Should some cool-minded Martian come to earth and check on the state of our music, he might play through 10,000 jazz records before he found one that wasn't in common 4/4 time.
Considering the emancipation of jazz in other ways, this is a sobering thought ... and an astonishing one. The New Orleans pioneers soon broke free of the tyranny imposed by the easy brass key of B-flat. Men like Coleman Hawkins brought a new chromaticism to jazz. Bird, Diz and Monk broadened its harmonic horizon. Duke Ellington gave it structure, and a wide palette of colors. Yet rhythmically, jazz has not progressed. Born within earshot of the street parade, and with the stirring songs of the Civil War still echoing through the South, jazz music was bounded by the left-right, left-right of marching feet.
Dave Brubeck, pioneer already in so many other fields, is really the first to explore the uncharted seas of compound time. True, some musicians before him experimented with jazz in waltz time, notably Benny Carter and Max Roach. But Dave has gone further, finding still more exotic time signatures, and even laying one rhythm in counterpoint over another.
The outcome of his experiments is this album. Basically it shows the blending of three cultures: the formalism of classical Western music, the freedom of jazz improvisation, and the often complex pulse of African folk music. Brubeck even uses, in the first number, a Turkish folk rhythm.

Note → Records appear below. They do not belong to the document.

/-- SAVE: of a frozen instance, with a migration key. -/
def beginSave (s : State) (i : Nat) : State :=
  if !fbit s (Reg.qmInststat i) 4 || !migReady s then fset s (Reg.qmInststat i) 6 6 1
  else fset (s.updInst i fun x => { x with saving := true }) (Reg.qmInststat i) 5 5 0

/-- SAVED (R291): the image is complete. -/
def execSaved (i : Inst) (s : State) : Res :=
  if !(s.inst i).saving then .next s
  else if !migReady s then .next (fset (s.updInst i fun x => { x with saving := false }) (Reg.qmInststat i) 6 6 1)
  else
    let a := rd s (Reg.qmMigaddr i)
    let (im, body) := migImage s i
    let nonce := (Config.freeWord (s.draws + 2)).toNat
    let s1 := { s with
      host := Memory.write s.host a (body ++ imageSeal s.migKey.key nonce body)
      images := Tab.insert s.images a im, draws := s.draws + 3 }
    .next (fset (s1.updInst i fun x => { x with saving := false }) (Reg.qmInststat i) 5 5 1)

/-- The image at an address, whichever module saved it: the one whose seal verifies there under the migration key (assumption log 97). -/
def imageAt (s : State) (a : Nat) : Option Image :=
  (s.images.map (·.2)).find? fun im =>
    migReady s && Memory.read s.host (a + im.len) 32 ==
      imageSeal s.migKey.key (Memory.num s.host (a + im.len) 12) (Memory.read s.host a im.len)

/-- The instance has the keys of an image (R331): its own, where it has ACT or STAGE pages, and every adapter's. -/
def imageKeys (s : State) (i : Nat) (im : Image) : Bool :=
  (im.pages.all fun kv => if kv.2.kind == .adstate || kv.2.kind == .adgrad then
    (s.key kv.2.tag.toNat).st == .active && (s.key kv.2.tag.toNat).inst.val == i else (s.ikey i).st == .active) &&
  im.descs.all fun kv => (s.key kv.1).st == .active && (s.key kv.1).inst.val == i

/-- The instance has the image's shape and can hold it: the same cores and base, and its pages and tags unused or its own. -/
def imageFits (s : State) (i : Nat) (im : Image) : Bool :=
  match partOf s i with
  | none => false
  | some p =>
    rd s (Reg.scPcores0 p) == im.cores0 && rd s (Reg.scPcores1 p) == im.cores1 && baseFp s p == im.fp &&
      (im.pages.all fun kv => pageFree s kv.1 || (instPages s i).any fun x => x.1 == kv.1) &&
      im.descs.all fun kv => (s.desc kv.1).st == .free || (s.desc kv.1).inst.val == i

/-- Place one restored entry, its order after those of this device: at the lowest unused entry of its home die, and its context at the lowest free slot. -/
def placeRestored (i p base : Nat) (im : Image) (s : State) (kv : Nat × Led) : Option State :=
  let e := { kv.2 with inst := fin 15 i, order := base + kv.2.order }
  match freeEntry s e.home with
  | none => none
  | some key =>
    let s1 := { s with led := Tab.insert s.led key e }
    match im.ctxs.find? fun x => x.led == kv.1 with
    | none => some s1
    | some x =>
      match freeSlot s1 (kv.2.lcore.val / 16) with
      | none => none
      | some slot =>
        let y := (im.elig.find? fun z => z.ledKey == some kv.1).map fun z =>
          { z with op := { z.op with inst := fin 15 i, order := base + z.op.order }, part := fin 15 p, slot := some slot, ledKey := some key }
        some { s1 with ctx := Tab.insert s1.ctx slot { x with led := key }, elig := s1.elig ++ y.toList }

Blue Rondo à la Turk plunges straight into the most jazz-remote time signature, 9/8 - grouped not in the usual from (3-3-3) but in 2-2-2-3. When the gusty opening section gives way to a more familiar jazz beat, the three eighth-notes have become equivalent to one quarter-note, and an alternating 9/8 - 4/4 time leads to a fine solo by Paul Desmond. Dave Brubeck follows, with a characteristically neat transition into the heavy block chords which are a familiar facet of his style, and before long "Rondo à la Turk" is a stamping, shouting blues. Later the tension is dropped deliberately for Paul Desmond's re-entry, and for the alternate double-bars of 9- and 4- time which herald the returning theme. The whole piece is in classical rondo form.
Strange Meadow Lark opens with Dave Brubeck playing rubato, though there are overtones of 3's and 4's, and the phrase length is an unusual 10 bars. Dave Brubeck's performance throughout is simple and expressive, with fine support from Eugene Wright and Joe Morello .Strange Meadow Lark closes with a contribution from the wistful, dream-like saxophone of Paul Desmond.
Take Five is a Paul Desmond composition in 5/4, one of the most defiant time-signatures in all music, for performer and listener alike. Conscious of how easy the listener can lose their way in a quintuple rhythm, Dave Brubeck plays a constant vamp figure throughout, maintaining it even under Joe Morello's drum solo. It is interesting to notice how Joe Morello gradually releases himself from the rigidity of the 5/4 pulse, creating intricate and often startling counter-patterns over the piano figure. And contrary to any normal expectation - perhaps even the composer's! - Take Five really swings.
Three To Get Ready promises, at first hearing, to be a simple 'Haydn-esque' waltz theme in C major. But before long it begins to vacillate between 3- and 4- time, and the pattern become clear: two bars of 3, followed by two bars of 4. It is a metrical scheme which suits Dave Brubeck down to the ground; his solo here is one of the high spots.
Kathy's Waltz (dedicated to Dave Brubeck's little daughter) starts in 4, only later breaking into quick waltz time. As in the Disney-born "Someday My Prince Will Come", Dave Brubeck starts in triple time, then urges his piano into a rocking slow 4. Theoretically it is as if Joe Morello's three beats had ceased to be the basic pulse, and had become triplets in a slow 4-beat blues -- though with Eugene Wright's 1-in-a-bar bass as the constant link between piano and drums. The listener who keeps abreast of the cross-rhythms here can congratulate themself on sharing with the Brubeck Quartet an enlightened rhythmic sense. Even feet are useless in following a time experiment of such complexity.
Everybody's Jumpin' opens without any precise feeling of key, but with a vague impression of 6/4 time, and a strong beat. Joe Morello's brief drum solo shows again what a superb colourist he is on the canvas of percussion tone.
With Pick Up Sticks, the earlier hint of 6/4 becomes positive. As so often in Dave Brubeck's time experiments, it is the bass part which supplies the anchor for the listener. This time Eugene Wright plays a regular pattern of six notes: a passacaglia on which is built the whole structure of this closing number. The high spot of "Pick Up Sticks" comes near the close, in a session of commanding piano. This is Dave Brubeck in the grand manner, as exciting as eight brass, but with that feeling of urgent discovery which can never be captured by the arranger's pen.
In short: "Time Out" is a first experiment with time, which may well come to be regarded as more than an arrow pointing to the future. Something great has been attempted...and achieved. The very first arrow has found its mark.